# Tractor of the Month- October



## kau (Sep 15, 2003)

We are now accepting submissions for the October Tractor of the Month!


----------



## ErnieS (Jun 1, 2011)

My Farmtrac literally followed me home. The guy I bought it from is less than a mile from the house and he was too lazy to hook up his trailer. I got to the house in the pick-up a couple minutes before he arrived and told the wife I had bought it. She was not happy until she saw it coming down the road flat out at 14 MPH.
"It's BLUE!", she shouted.
http://www.tractorforum.com/f269/farmtrac-390hst-18499/#post138253


----------



## kau (Sep 15, 2003)

We're still looking for tractors guys!


----------



## Thomas (Nov 1, 2006)

We like Erine to win.


----------



## Texas TRex (Aug 5, 2010)

http://www.tractorforum.com/f272/texas-t-rex-14397/

Playin' in the dirt with the 1972 Super Suburban...


----------



## possom813 (Jan 23, 2011)

http://www.tractorforum.com/f271/ferguson-18811/


----------



## Wayne195 (Jun 12, 2010)

http://www.tractorforum.com/f269/powertrac-pt-425-18673/


Here's my 2004 PowerTrac PT-425 compact tractor...


----------



## ErnieS (Jun 1, 2011)

Texas TRex said:


> http://www.tractorforum.com/f272/texas-t-rex-14397/
> 
> Playin' in the dirt with the 1972 Super Suburban...


Unfair using the kids! :lmao:


----------



## farmertim (Dec 1, 2010)

Ernie,I am sure you've got a good picture of yourself,(maybe shave off that beard and look years younger, what harm could that do to your image????)


----------



## ErnieS (Jun 1, 2011)

A picture of me sure wouldn't compete with a kid, Tim. And no way the beard goes. My chin hasn't seen the light of day in over 38 years.
I might be able to compete with TX T Rex's boy, if I posted a shot of my rig with the cute neighbor lady with the big.... personality, sitting on it. What do you think?


----------



## Texas TRex (Aug 5, 2010)

ErnieS said:


> A picture of me sure wouldn't compete with a kid, Tim. And no way the beard goes. My chin hasn't seen the light of day in over 38 years.
> I might be able to compete with TX T Rex's boy, if I posted a shot of my rig with the cute neighbor lady with the big.... personality, sitting on it. What do you think?
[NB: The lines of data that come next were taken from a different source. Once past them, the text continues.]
-- ==== Sys2Proof/Machine/Order.lean ====
section
/-! DEFINITION. The ordering machine: cache places, propagation, write-back, fills, the write queue and the release table, with reuse
slots and ranks, home grants and the signatures that writes set (R58 to R71, R227 to R241, R294, R387). -/

namespace Sys2Proof.Machine

/-! ### Places (R56 to R58, R233) -/

def placeL1 (c : Nat) : Nat := c
def placeDL (d : Nat) : Nat := 400 + d
def placeCL (k : Nat) : Nat := 1000 + k
/-- The die of a package core (R7). -/
def dieOf (core : Nat) : Nat := core / 80
/-- The key of a copy. -/
def ckey (place ia : Nat) : Nat := place * 2 ^ 52 + ia

/-- The copy under a key. -/
def copyGet : List (Nat × CopyByte) → Nat → Option CopyByte
  | [], _ => none
  | (a, v) :: t, k => if k = a then some v else copyGet t k
/-- Writes a copy, in the place that keeps the keys rising. -/
def copyPut : List (Nat × CopyByte) → Nat → CopyByte → List (Nat × CopyByte)
  | [], k, v => [(k, v)]
  | (a, x) :: t, k, v =>
    if k < a then (k, v) :: (a, x) :: t else if k = a then (k, v) :: t else (a, x) :: copyPut t k v

/-- The copy of a byte at a place. -/
def State.copy? (s : State) (place ia : Nat) : Option CopyByte := copyGet s.caches (ckey place ia)
def State.putCopy (s : State) (place ia : Nat) (b : CopyByte) : State := { s with caches := copyPut s.caches (ckey place ia) b }
def State.dropCopy (s : State) (place ia : Nat) : State :=
  { s with caches := s.caches.filter (fun c => !decide (c.1 = ckey place ia)) }
/-- The bytes that a place holds, by IA. -/
def State.placeBytes (s : State) (place : Nat) : List (Nat × CopyByte) :=
  (s.caches.filter (fun c => decide (c.1 / 2 ^ 52 = place))).map (fun c => (c.1 % 2 ^ 52, c.2))

/-- The cache places on a group's path, narrow first; an engine has none (R57, R58) (DEDUCED, assumption log 39). -/
def State.route (s : State) (g : Group) : List Nat :=
  match g.kind, g.id, s.team? g.team with
  | .mse, _, _ => []
  | _, .core c _, some t =>
    if t.fused then [placeCL t.cluster, placeDL (dieOf c)] else [placeL1 c, placeCL t.cluster, placeDL (dieOf c)]
  | _, .core c _, none => [placeL1 c, placeDL (dieOf c)]
  | _, .wave .., _ => []

/-- The places narrower than a scope's (R56). In fused mode L1 and the cluster place are one, and the .clus of a stage group, which belongs to no
cluster, is its L1 (DESIGN CHOICE, assumption log 39). -/
def narrower (route : List Nat) (scope : BitVec 3) : List Nat :=
  let full := decide (route.length = 3)
  match scope.toNat with
  | 0 => []
  | 1 => []
  | 2 => if full then route.take 1 else []
  | 3 => route.dropLast
  | _ => route
/-- The place of a scope on a path; `none` is DV. A scope no wider than L1's domain is L1 (R60). -/
def scopePlace (route : List Nat) (scope : BitVec 3) : Option Nat := route[(narrower route scope).length]?

/-- The clusters that have a team on a core. -/
def State.clustersOn (s : State) (core : Nat) : List Nat :=
  ((s.teams.filter (fun t => decide (t.core = core))).map (fun t => t.cluster)).eraseDups
/-- A group of the Sheaf stage runs on a core. -/
def State.stageOn (s : State) (core : Nat) : Bool :=
  s.groups.any (fun g => match g.id, g.kind with | .core c _, .stage _ => decide (c = core) | _, _ => false)
/-- The dies on which a cluster or gang has teams. -/
def State.clusterDies (s : State) (k : Nat) : List Nat :=
  ((s.teams.filter (fun t => decide (t.cluster = k))).map (fun t => dieOf t.core)).eraseDups
/-- The places that follow a place on the paths that run through it (R58, R61). -/
def State.nextPlaces (s : State) (place : Nat) : List Nat :=
  if 1000 ≤ place then (s.clusterDies (place - 1000)).map placeDL
  else if 400 ≤ place then []
  else
    let ks := (((s.teams.filter (fun t => decide (t.core = place) && !t.fused)).map (fun t => t.cluster)).eraseDups).map placeCL
    if ks.isEmpty || s.stageOn place then ks ++ [placeDL (dieOf place)] else ks
/-- How wide a place is: L1, CL, DL. -/
def levelOf (place : Nat) : Nat := if place < 400 then 0 else if 1000 ≤ place then 1 else 2
/-- The level of a scope's place on a path; 3 is DV. -/
def scopeLevel (route : List Nat) (scope : BitVec 3) : Nat := match scopePlace route scope with | some p => levelOf p | none => 3
/-- The places of a path that are wider than a place. -/
def wider (route : List Nat) (place : Nat) : List Nat := (route.dropWhile (fun p => p != place)).drop 1
/-- The other places that paths run on to from a place or from its neighbours: those beside the next place of a byte that leaves it. They are more
than none on a core that clusters share, and in a gang of several dies (R57, R58, R74) (DESIGN CHOICE, assumption log 70). -/
def State.beside (s : State) (place next : Nat) : List Nat :=
  let sharing : List Nat :=
    if 1000 ≤ place then
      (((s.teams.filter (fun t => decide (t.cluster = place - 1000) && !t.fused)).map (fun t => t.core)).eraseDups).flatMap (fun c => s.nextPlaces c)
    else []
  ((s.nextPlaces place ++ sharing).filter (fun p => p != next && p != place)).eraseDups
/-- The scope at which an order of a group acts. Where a fused team shares its core with another path, what is ordered at .core or .clus is
ordered at .die; .clus on a core that clusters share is ordered at .die; and .clus of a gang of several dies at .dev: the added moves are
moves of the machine, and R74 needs them (DESIGN CHOICE, assumption log 70). -/
def State.orderScope (s : State) (g : Group) (scope : BitVec 3) : BitVec 3 :=
  match g.kind, g.id with
  | .mse, _ => scope
  | _, .wave .. => scope
  | _, .core c _ =>
    let ts := s.teams.filter (fun t => decide (t.core = c))
    let paths := ((ts.map (fun t => t.cluster)).eraseDups).length + (s.stageOn c).toNat
    let spread := match s.team? g.team with | some t => decide (g.kind = .core ∧ 2 ≤ (s.clusterDies t.cluster).length) | none => false
    if scope = 2#3 ∧ spread = true then 4#3
    else if 2 ≤ paths ∧ (scope = 2#3 ∨ (scope = 1#3 ∧ ts.any (fun t => t.fused))) then 3#3
    else scope

/-- The clusters whose fused L1 has a part of its lines in a core (R233). -/
def State.fusedOn (s : State) (core : Nat) : List Nat :=
  ((s.teams.filter (fun t => decide (t.core = core) && t.fused)).map (fun t => t.cluster)).eraseDups

/-! ### Homes (R229, R230) -/

/-- The home slice of a line under a leaf, and its die (R229 to R231). -/
def State.homeSlice (s : State) (lf : Leaf) (ia : Nat) : Nat := (s.noteHome ia lf).sliceOf ia
/-- The slice to which a die's request for a line goes: at the home that its table names, or forwarded from there (R229, R230). -/
def State.homeFrom (s : State) (die : Nat) (lf : Leaf) (ia : Nat) : Nat :=
  let s := s.noteHome ia lf
  match s.homeOf? ia with
  | some h => h.serving.getD (32 * h.reach die + (Config.lineHash (ia / 64)).toNat % 32)
  | none => s.sliceOf ia
/-- A write grant or write-through by a die: the last 1,024 of the page are kept (R230). -/
def State.noteGrant (s : State) (lf : Leaf) (ia die : Nat) : State :=
  let s := s.noteHome ia lf
  { s with homes := s.homes.map (fun (h : Home) => if h.page = pageNo h.big ia then { h with grants := (die :: h.grants).take 1024 } else h) }

/-! ### Sharers (R234) -/

/-- The die directory: the clusters of a die that hold a line of a 512-byte region. -/
def State.dieDirectory (s : State) (die region : Nat) : List (Option Nat) :=
  ((s.holders.filter (fun h => decide (h.die = die ∧ h.line / 8 = region))).map (fun h => h.cluster)).eraseDups
/-- A cluster's filter: its cores of a die that hold a line. -/
def State.clusterFilter (s : State) (die : Nat) (cluster : Option Nat) (line : Nat) : List Nat :=
  (s.holders.filter (fun h => decide (h.die = die ∧ h.cluster = cluster ∧ h.line = line))).map (fun h => h.core)
/-- The home slice's record: the dies that hold a line. -/
def State.holdingDies (s : State) (line : Nat) : List Nat :=
  ((s.holders.filter (fun h => decide (h.line = line))).map (fun h => h.die)).eraseDups
/-- The cores that a write grant of a line probes: those that the filters name, of the clusters that the directories name, on the dies that
the home records. -/
def State.probed (s : State) (line : Nat) : List Nat :=
  (s.holdingDies line).flatMap (fun d => (s.dieDirectory d (line / 8)).flatMap (fun k => s.clusterFilter d k line))

/-! ### Tags, reuse slots and ranks (R232, R235 to R241) -/

/-- TICKS of a team: the least tick count of its live groups, as signed differences; where none lives, the last value (R235). -/
def State.ticks (s : State) (uid : Nat) : Word :=
  let ts := (s.groups.filter (fun g => decide (g.team = uid) && g.kind == .core && g.live != 0#32)).map (fun g => g.tick)
  match ts with
  | [] => match s.team? uid with | some t => t.lastTicks | none => 0#32
  | t :: ts => ts.foldl (fun m x => if (x - m).slt 0#32 then x else m) t
/-- The clock of a team as a cache reads it: TICKS in an L1, the slice's copy in the LLC (R238, R241). -/
def State.clockAt (s : State) (cache uid : Nat) : Word :=
  if cache < 320 then s.ticks uid
  else match s.sliceClocks.find? (fun c => decide (c.slice = cache - 320 ∧ c.team = uid)) with
    | some c => c.ticks
    | none => s.ticks uid
/-- A request of a team reaches a slice, which keeps a copy of its clock from then on (R241). -/
def State.syncClocks (s : State) (slice uid : Nat) : State :=
  if s.sliceClocks.any (fun c => decide (c.slice = slice ∧ c.team = uid)) then s
  else { s with sliceClocks := { slice := slice, team := uid, ticks := s.ticks uid } :: s.sliceClocks }
/-- Any of a slice's copies may have been brought up to date before it ranks its lines, which is free (R241) (DESIGN CHOICE, assumption log 16). -/
def State.freshClocks (s : State) (slice : Nat) : State :=
  { s with sliceClocks := s.sliceClocks.map (fun (c : SliceClock) =>
      if c.slice = slice ∧ (Config.freeBits .sliceClock s.clock c.team).getLsbD 0 then { c with ticks := s.ticks c.team } else c) }
/-- A team that a slot names has retired (R236). -/
def State.retired (s : State) (uid : Nat) : Bool := (s.team? uid).isNone
/-- The tag of a line in a cache. -/
def State.tag? (s : State) (core line : Nat) : Option Tag := s.tags.find? (fun t => decide (t.core = core ∧ t.line = line))
def State.putTag (s : State) (t : Tag) : State :=
  { s with tags := s.tags.map (fun u => if u.core = t.core ∧ u.line = t.line then t else u) }
/-- Lines of a context held at a level: in the L1s, or in the LLC. -/
def State.linesHeld (s : State) (llc : Bool) (ctx : Nat) : Nat :=
  (s.tags.filter (fun t => decide (t.ctx = ctx) && (decide (320 ≤ t.core) == llc))).length
/-- The context's lines are over its quota at a level (R240). -/
def State.overQuota (s : State) (llc : Bool) (ctx : Nat) : Bool :=
  match s.ctx? ctx with
  | none => false
  | some c => let q := (if llc then c.llcquota else c.l1quota).toNat; q != 0 && decide (q < s.linesHeld llc ctx)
We welcome any competition, especially those with big personalities !!!!! Kids of all ages love outstanding 'personalities' !!!


----------



## farmertim (Dec 1, 2010)

Texas TRex said:


> We welcome any competition, especially those with big personalities !!!!! Kids of all ages love outstanding 'personalities' !!!



there has to be a good chassis....


----------



## kau (Sep 15, 2003)

We need one more to get started on voting! 

I had to erase those post that did not follow the rules. 

Please be sure to post your Tractor Registry link.


----------



## DunmoreVintage (Oct 9, 2011)

my Schluter is awaiting approoval now for week on that tractor registry...


----------



## HickoryNut (Mar 8, 2011)

farmertim said:


> there has to be a good chassis....


And prominent "headlights"!


----------



## Texas TRex (Aug 5, 2010)

^^^ 
Unfair using the kids! 

I cant help it, it's his tractor !!!!


http://www.tractorforum.com/f272/texas-t-rex-14397/


----------



## trucker101 (Jan 16, 2011)

If it's not too late I'll enter mine. It's a 51 Harry Ferguson Tea20. Sorry no kids or models available to pose.
_*>>>http://tiny.cc/f7a41*__*<<<*_ _Link to registry
_


----------



## kau (Sep 15, 2003)

Voting is now open!


----------



## wjjones (May 28, 2010)

ErnieS said:


> A picture of me sure wouldn't compete with a kid, Tim. And no way the beard goes. My chin hasn't seen the light of day in over 38 years.
> I might be able to compete with TX T Rex's boy, if I posted a shot of my rig with the cute neighbor lady with the big.... personality, sitting on it. What do you think?



I would like to see either way...... I hope I didnt say that out loud when I was typing..


----------



## ErnieS (Jun 1, 2011)

Now to get Britany on the tractor without the wife finding out.


----------



## Thomas (Nov 1, 2006)

"Now to get Britany on the tractor without the wife finding out. "

Hmmmm.sounds like good way to me god if caught.


----------



## Jim_WV (Sep 16, 2003)

All good entries, very nice machines you all have, hard to choose, but I placed my vote .


----------



## trucker101 (Jan 16, 2011)

*Thank you.*

I would like to thank all those that voted my tractor the tractor of the Month _*"Thank You"*_ _*.*_ It really is fun little tractor to use. 

Now, if those that voted for my tractor would PM me your mailing address I'll have my assistant send the cheques out on December 22 2012.


----------



## wjjones (May 28, 2010)

Congratulations Trucker !!...:headclap:....


----------



## robertfrantz (Aug 8, 2012)

ErnieS said:


> Now to get Britany on the tractor without the wife finding out.


i was going to get my wife to pose on my tractor but she wants to put her teeth in first.


----------